Stack: ffffffff bfffda70 00002000 cf434f20 00000001 00000286 cf434f00 fffffff7
bfffda70 c27fe000 c0150612 cf434f00 bfffda70 00002000 cf434f20 00000000
00000003 00002000 c0103f8f 00000003 bfffda70 00002000 00002000 bfffda70
The ffffffff at the top of the stack is part of our string that broke things. On the x86 architecture, by default, the user-space stack starts just below 0xc0000000; thus, the recurring value 0xbfffda70 is probably a user-space stack address; it is, in fact, the address of the buffer passed to the read system call, replicated each time it is passed down the kernel call chain. On the x86 (again, by default), kernel space starts at 0xc0000000, so values above that are almost certainly kernel-space addresses, and so on. 堆栈顶部的fffffff是我们的字符串的一部分,它破坏了事情。在x86架构上,默认情况下,用户空间堆栈从0xc0000000下面开始;因此,反复出现的值0xbfffda70可能是一个用户空间堆栈地址;事实上,它是传递给read系统调用的缓冲区的地址,每次在内核调用链中被复制下来。在x86上(同样,默认情况下),内核空间从0xc0000000开始,所以这个值以上几乎肯定是内核空间地址,以此类推。

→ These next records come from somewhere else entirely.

-- ==== Sys2Proof/WellFormed.lean ====
section
/-! DEFINITION. Well-formedness of what the machine is given.  A field of an instruction is bounded
by its type (`Reg`, `BitVec`), so no term of `Instr` is ill-formed and `Instr.wellFormed` states
what the types already give (spec/10_state.md R20: "every index an instruction can form is in
range").  The checks that CAN fail are the one on six fields taken as a record (R71: they overlap)
and the one on a ROM image (R55, R253). -/

namespace Sys2Proof

/-- A register number is in range when it is below 16 (R20). -/
def regInRange (r : Nat) : Bool := decide (r < 16)

/-- Every register an instruction names is in range (R20). -/
def Instr.wellFormed : Instr → Bool
  | .cls | .ret | .jp _ | .call _ | .ldIndex _ | .jpV0 _ => true
  | .seImm x _ | .sneImm x _ | .ldImm x _ | .addImm x _ | .rnd x _ => regInRange x.val
  | .seReg x y | .sneReg x y | .ldReg x y | .orReg x y | .andReg x y | .xorReg x y
  | .addReg x y | .sub x y | .shr x y | .subn x y | .shl x y | .drw x y _ =>
    regInRange x.val && regInRange y.val
  | .skp x | .sknp x | .ldFromDt x | .ldKey x | .ldDt x | .ldSt x | .addIndex x | .ldFont x
  | .bcd x | .storeRegs x | .loadRegs x => regInRange x.val

/-- Six fields are those of one opcode when they agree where they overlap (R71): `nn` is `y`, `n`
and `nnn` is `x`, `nn`. -/
def Fields.wellFormed (f : Fields) : Bool :=
  f.nn == f.y ++ f.n && f.nnn == f.x ++ f.nn

/-- A ROM image is well-formed when it fits in 0x200 to 0xFFF (R55, R253). -/
def Rom.wellFormed (rom : Rom) : Bool := decide (rom.length ≤ Config.romMax)

end Sys2Proof
end

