-- ==== Sys2Proof/Tests/Slice0.lean ====
section
/-! SUPPORT. Tests.  Every expected value is taken from spec/95_test_vectors.md (the T, S and P
numbers are its), or worked out by hand from the spec's encodings.  After them, for each statement
with hypotheses, named witnesses of states and operands that meet them. -/

namespace Sys2Proof.Tests
open Sys2Proof Sys2Proof.Machine Sys2Proof.Config

/-! ## Well-formedness refuses what is ill-formed -/

theorem test_register_16_is_refused : regInRange 16 = false ∧ regInRange 15 = true := by decide

theorem test_every_instruction_is_well_formed (i : Instr) : i.wellFormed = true := by
  cases i <;> simp [Instr.wellFormed, regInRange]

/-- `nn` that is not `y`, `n`. -/
theorem test_fields_with_wrong_nn_are_refused :
    Fields.wellFormed ⟨0xD, 1, 2, 0xF, 0x2E, 0x12E⟩ = false := by decide

/-- `nnn` that is not `x`, `nn`. -/
theorem test_fields_with_wrong_nnn_are_refused :
    Fields.wellFormed ⟨0xD, 1, 2, 0xF, 0x2F, 0x22F⟩ = false := by decide

theorem test_rom_of_3585_bytes_is_refused :
    Rom.wellFormed (List.replicate 3585 0) = false ∧ Rom.wellFormed (List.replicate 3584 0) = true := by
  constructor <;> (rw [Rom.wellFormed, List.length_replicate]; decide)

/-! ## Decoding: one word for each constructor, by the patterns of R74 -/

theorem test_decode_group0 : decode 0x00E0 = .ok .cls ∧ decode 0x00EE = .ok .ret := by decide

theorem test_decode_jumps :
    decode 0x1ABC = .ok (.jp 0xABC) ∧ decode 0x2300 = .ok (.call 0x300) ∧
    decode 0xB2FE = .ok (.jpV0 0x2FE) ∧ decode 0xAFFE = .ok (.ldIndex 0xFFE) := by decide

theorem test_decode_skips :
    decode 0x3F01 = .ok (.seImm 15 0x01) ∧ decode 0x4A5C = .ok (.sneImm 10 0x5C) ∧
    decode 0x5120 = .ok (.seReg 1 2) ∧ decode 0x9AB0 = .ok (.sneReg 10 11) ∧
    decode 0xE49E = .ok (.skp 4) ∧ decode 0xE4A1 = .ok (.sknp 4) := by decide

theorem test_decode_immediates :
    decode 0x60FF = .ok (.ldImm 0 0xFF) ∧ decode 0x7180 = .ok (.addImm 1 0x80) ∧
    decode 0xC10F = .ok (.rnd 1 0x0F) := by decide

theorem test_decode_group8 :
    decode 0x8120 = .ok (.ldReg 1 2) ∧ decode 0x8121 = .ok (.orReg 1 2) ∧
    decode 0x8122 = .ok (.andReg 1 2) ∧ decode 0x8123 = .ok (.xorReg 1 2) ∧
    decode 0x8AB4 = .ok (.addReg 10 11) ∧ decode 0x8125 = .ok (.sub 1 2) ∧
    decode 0x8126 = .ok (.shr 1 2) ∧ decode 0x8127 = .ok (.subn 1 2) ∧
    decode 0x812E = .ok (.shl 1 2) := by decide

theorem test_decode_drw : decode 0xD12F = .ok (.drw 1 2 0xF) := by decide

theorem test_decode_groupF :
    decode 0xF307 = .ok (.ldFromDt 3) ∧ decode 0xF30A = .ok (.ldKey 3) ∧
    decode 0xF315 = .ok (.ldDt 3) ∧ decode 0xF318 = .ok (.ldSt 3) ∧
    decode 0xF21E = .ok (.addIndex 2) ∧ decode 0xF329 = .ok (.ldFont 3) ∧
    decode 0xF033 = .ok (.bcd 0) ∧ decode 0xF255 = .ok (.storeRegs 2) ∧
    decode 0xF265 = .ok (.loadRegs 2) := by decide

/-- 95_test_vectors.md 2.7. -/
theorem test_decode_rejects :
    decode 0x0000 = .error .group0 ∧ decode 0x00E1 = .error .group0 ∧
    decode 0x00FE = .error .group0 ∧ decode 0x0123 = .error .group0 ∧
    decode 0x5121 = .error .group5 ∧ decode 0x8128 = .error .group8 ∧
    decode 0x812D = .error .group8 ∧ decode 0x812F = .error .group8 ∧
    decode 0x9121 = .error .group9 ∧ decode 0xE19F = .error .groupE ∧
    decode 0xE100 = .error .groupE ∧ decode 0xF100 = .error .groupF ∧
    decode 0xF1FF = .error .groupF ∧ decode 0xF10B = .error .groupF ∧
    decode 0xF156 = .error .groupF := by decide

/-- T2. -/
theorem test_fields_of_D12F : fieldsOf 0xD12F = ⟨0xD, 1, 2, 0xF, 0x2F, 0x12F⟩ := by decide

/-- T1: the high byte comes first. -/
theorem test_decode_bytes :
    decodeBytes [0x12, 0x34, 0x56] = .ok (.jp 0x234, [0x56]) ∧
    decodeBytes [0x12] = .error .tooShort ∧ decodeBytes [] = .error .tooShort ∧
    decodeBytes [0x81, 0x28, 0x00] = .error .group8 := by decide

Finally, when looking at oops listings, always be on the lookout for the “slab poisoning” values discussed at the beginning of this chapter. Thus, for example, if you get a kernel oops where the offending address is 0xa5a5a5a5, you are almost certainly forgetting to initialize dynamic memory somewhere. 最后,当查看OOPS列表时,总是要注意本章开头讨论的 “slab poisoning “值。因此,举例来说,如果你得到的内核故障地址是0xa5a5a5a5,你几乎肯定是忘记了初始化某处的动态内存。
Please note that you see a symbolic call stack (as shown above) only if your kernel is built with the CONFIG_KALLSYMS option turned on. Otherwise, you see a bare, hexadecimal listing, which is far less useful until you have decoded it in other ways. 请注意,只有当你的内核在构建时打开了CONFIG_KALLSYMS选项,你才能看到一个符号化的调用栈(如上图所示)。否则,你看到的是一个赤裸裸的十六进制列表,在你用其他方式解码之前,它的作用要小得多。